OLIVEIRA - A única pessoa com
quem sou um tirano é comigo
mesmo. Com os atores, não. Eu
compreendo a complexidade
dos atores e valorizo muito a
espontaneidade deles. Faço as
marcações, mas raramente intervenho porque sei que o que
vier deles é o melhor.
FOLHA - O seu novo filme nos traz
Cristóvão Colombo.
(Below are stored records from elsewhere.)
/-- Putting a significand in canonical form keeps its value and its evenness, or leaves the format at the top. -/
theorem normalize_cases {f : FloatFormat} {m : Nat} {e : Int} (hp : 1 < f.precision) (neg : Bool)
    (hm : m ≤ 2 ^ f.precision) (hmin : f.minExp ≤ e) (htop : f.minExp < e → 2 ^ (f.precision - 1) ≤ m) :
    (∃ m' e', normalize f neg m e = .finite neg m' e' ∧ f.holds m' e' ∧ (m' : ℚ) * 2 ^ e' = m * 2 ^ e ∧
        (m % 2 = 0 → m' % 2 = 0)) ∨
      normalize f neg m e = .inf neg ∧ (f.maxExp < e ∨ f.maxExp = e ∧ m = 2 ^ f.precision) := by
  obtain hlt | rfl := hm.lt_or_eq
  · obtain hmax | hmax := le_or_gt e f.maxExp
    · have hholds : f.holds m e := ⟨hlt, hmin, hmax, hmin.lt_or_eq.imp htop Eq.symm⟩
      exact .inl ⟨m, e, normalize_of_holds neg hholds, hholds, rfl, id⟩
    · exact .inr ⟨by simp [normalize, hlt.ne, hmax], .inl hmax⟩
  · obtain hmax | hmax := le_or_gt (e + 1) f.maxExp
    · have hholds : f.holds (2 ^ (f.precision - 1)) (e + 1) :=
        ⟨Nat.pow_lt_pow_right one_lt_two (by omega), by omega, hmax, .inl le_rfl⟩
      refine .inl ⟨_, _, by simp [normalize, hmax.not_gt], hholds, ?_, fun _ => ?_⟩
      · rw [← mul_pow_sub_one (by omega : f.precision ≠ 0) 2, zpow_add_one₀ two_ne_zero]
        push_cast
        ring
      · exact Nat.mod_eq_zero_of_dvd (dvd_pow_self 2 (by omega))
    · refine .inr ⟨by simp [normalize, hmax], ?_⟩
      obtain h | h := (Int.lt_add_one_iff.mp hmax).lt_or_eq
      · exact .inl h
      · exact .inr ⟨h, rfl⟩

/-- `roundTo` in one view: the significand `m` in the unit `2^e` that `x` rounds to, and what becomes of it. -/
structure FloatFormat.Rounds (f : FloatFormat) (neg : Bool) (x : ℚ) (v : FloatValue) (m : Nat) (e : Int) : Prop where
  minExp_le : f.minExp ≤ e
  topBit_le : f.minExp < e → ((2 ^ (f.precision - 1) : Nat) : ℚ) * 2 ^ e ≤ x
  lt_top : x < ((2 ^ f.precision : Nat) : ℚ) * 2 ^ e
  near : |x - m * 2 ^ e| ≤ 2 ^ e / 2
  even : |x - m * 2 ^ e| = 2 ^ e / 2 → m % 2 = 0
  value : (∃ m' e', v = .finite neg m' e' ∧ f.holds m' e' ∧ (m' : ℚ) * 2 ^ e' = m * 2 ^ e ∧ (m % 2 = 0 → m' % 2 = 0)) ∨
    v = .inf neg ∧ (f.maxExp < e ∨ f.maxExp = e ∧ m = 2 ^ f.precision)

theorem rounds_roundTo {f : FloatFormat} {num den : Nat} {exp : Int} {x : ℚ} (hp : 1 < f.precision) (hnum : 0 < num)
    (hden : 0 < den) (hx : (num : ℚ) / den * 2 ^ exp = x) (neg : Bool) :
    f.Rounds neg x (roundTo f neg num den exp) (significandAt num den exp (unitExp f num den exp))
      (unitExp f num den exp) := by
  have htop := topBit_le_of_minExp_lt_unitExp (f := f) hden hx (Nat.zero_lt_of_lt hp) hnum
  have hlt := lt_two_pow_precision_mul_unit hden hx f hnum
  obtain ⟨hnear, heven⟩ := abs_sub_significandAt_le hden hx (unitExp f num den exp)
  refine ⟨le_max_right _ _, htop, hlt, hnear, heven, ?_⟩
  rw [roundTo_eq_normalize hnum]
  exact normalize_cases hp neg (significandAt_le hden hx hlt.le) (le_max_right _ _) fun hexp =>
    le_significandAt hden hx (htop hexp)

section
variable {f : FloatFormat} {neg : Bool} {x : ℚ} {v : FloatValue} {m : Nat} {e : Int} (h : f.Rounds neg x v m e)
include h

/-- A finite result is nearest, and its significand is even at a tie (R160). -/
theorem FloatFormat.Rounds.nearest (hp : 0 < f.precision) {n : Bool} {m1 : Nat} {e1 : Int} (hv : v = .finite n m1 e1) :
    n = neg ∧ f.holds m1 e1 ∧ ∀ (m' : Nat) (e' : Int), f.holds m' e' →
      |x - m1 * 2 ^ e1| ≤ |x - m' * 2 ^ e'| ∧
      (|x - m1 * 2 ^ e1| = |x - m' * 2 ^ e'| → (m1 : ℚ) * 2 ^ e1 ≠ m' * 2 ^ e' → m1 % 2 = 0) := by
  obtain ⟨m2, e2, hv2, hholds, hvalue, heven⟩ | ⟨hinf, -⟩ := h.value
  · obtain ⟨rfl, rfl, rfl⟩ := FloatValue.finite.inj (hv.symm.trans hv2)
    rw [hvalue]
    refine ⟨rfl, hholds, fun m' e' hholds' => ?_⟩
    obtain ⟨hle, htie⟩ := abs_sub_le_of_half_unit hp h.topBit_le h.near hholds'
    exact ⟨hle, fun heq hne => heven (h.even (htie heq hne))⟩
  · exact absurd (hv.symm.trans hinf) FloatValue.noConfusion

/-- An infinity comes from half a unit past the largest finite value on (log 10). -/
theorem FloatFormat.Rounds.le_of_inf (hp : 0 < f.precision) (hexp : f.minExp ≤ f.maxExp) {n : Bool} (hv : v = .inf n) :
    n = neg ∧ ((2 : ℚ) ^ (f.precision + 1) - 1) * 2 ^ (f.maxExp - 1) ≤ x := by
  obtain ⟨m2, e2, hv2, -⟩ | ⟨hinf, hover⟩ := h.value
  · exact absurd (hv.symm.trans hv2) FloatValue.noConfusion
  · refine ⟨FloatValue.inf.inj (hv.symm.trans hinf), ?_⟩
    obtain hlt | ⟨rfl, rfl⟩ := hover
    · have hfour : (2 : ℚ) ^ (f.precision + 1) = 2 ^ (f.precision - 1) * 2 ^ 2 := by
        rw [← pow_add]
        congr 1
        omega
      calc ((2 : ℚ) ^ (f.precision + 1) - 1) * 2 ^ (f.maxExp - 1)
          ≤ 2 ^ (f.precision + 1) * 2 ^ (f.maxExp - 1) := by gcongr; linarith
        _ = 2 ^ (f.precision - 1) * 2 ^ (f.maxExp + 1) := by
            rw [hfour, mul_assoc, ← zpow_natCast (2 : ℚ) 2, ← zpow_add₀ two_ne_zero]
            congr 2
            push_cast
            ring
        _ ≤ ((2 ^ (f.precision - 1) : Nat) : ℚ) * 2 ^ e := by
            rw [Nat.cast_pow, Nat.cast_ofNat]
            gcongr
            · exact one_le_two
            · exact hlt
        _ ≤ x := h.topBit_le (hexp.trans_lt hlt)
    · obtain ⟨hlow, -⟩ := abs_le.mp h.near
      have hunit : (2 : ℚ) ^ f.maxExp = 2 ^ (f.maxExp - 1) * 2 := by
        rw [← zpow_add_one₀ two_ne_zero, sub_add_cancel]
      rw [Nat.cast_pow, Nat.cast_ofNat, hunit] at hlow
      rw [pow_succ]
      linarith

theorem FloatFormat.Rounds.ne_nan : v ≠ .nan := by
  rintro rfl
  obtain ⟨m2, e2, hv2, -⟩ | ⟨hinf, -⟩ := h.value
  · exact FloatValue.noConfusion hv2
  · exact FloatValue.noConfusion hinf

end

end Sys2Proof.Machine

namespace Sys2Proof.Proofs

open Sys2Proof.Machine

/-- Settles O21: the significand is within half a unit of the exact value, so nearest, and even at half a unit. -/
theorem roundingIsToNearestTiesToEven : Obligations.RoundingIsToNearestTiesToEven := by
  intro f neg num den exp hf hnum hden
  have hp : 1 < f.precision := by obtain rfl | rfl := hf <;> decide
  have hexp : f.minExp ≤ f.maxExp := by obtain rfl | rfl := hf <;> decide
  have h := rounds_roundTo hp hnum hden rfl neg (exp := exp)
  exact ⟨fun n m e hv => h.nearest (Nat.zero_lt_of_lt hp) hv, fun n hv => h.le_of_inf (Nat.zero_lt_of_lt hp) hexp hv,
    h.ne_nan⟩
É um enigma
fascinante?
OLIVEIRA - Sem dúvida, porque
vários países europeus -a Itália, a Espanha e agora Portugal,
embora todos sem comprovação- o reclamam como seu.
Mas não estou interessado
na alegada identidade portuguesa de Colombo, o filme não
é patriótico nem romântico
nem preocupado com o heroísmo do personagem, ligado aos
descobrimentos peninsulares.
Interesso-me pelo lado mais
histórico, pela origem das coisas, da globalização corrente
como casamento entre sociedades várias.
FOLHA - Tem medo de que sua veia
artística se possa esgotar?
OLIVEIRA - Furor tenho de sobra! Assim me sobrassem os
meios para fazer filmes contra
a corrente, de resistência, não
com sexo pelo sexo, violência
pela violência, mas filmes pausados, mais serenos, reflexivos.
FOLHA - O Manoel é o decano dos
diretores. Qual é o seu lugar na história do cinema?
OLIVEIRA - O cinema é uma árvore frondosa, e cada diretor
acrescenta apenas uma folha
mais. E eu, como as árvores,
gostaria de morrer de pé. Gostaria de morrer a filmar.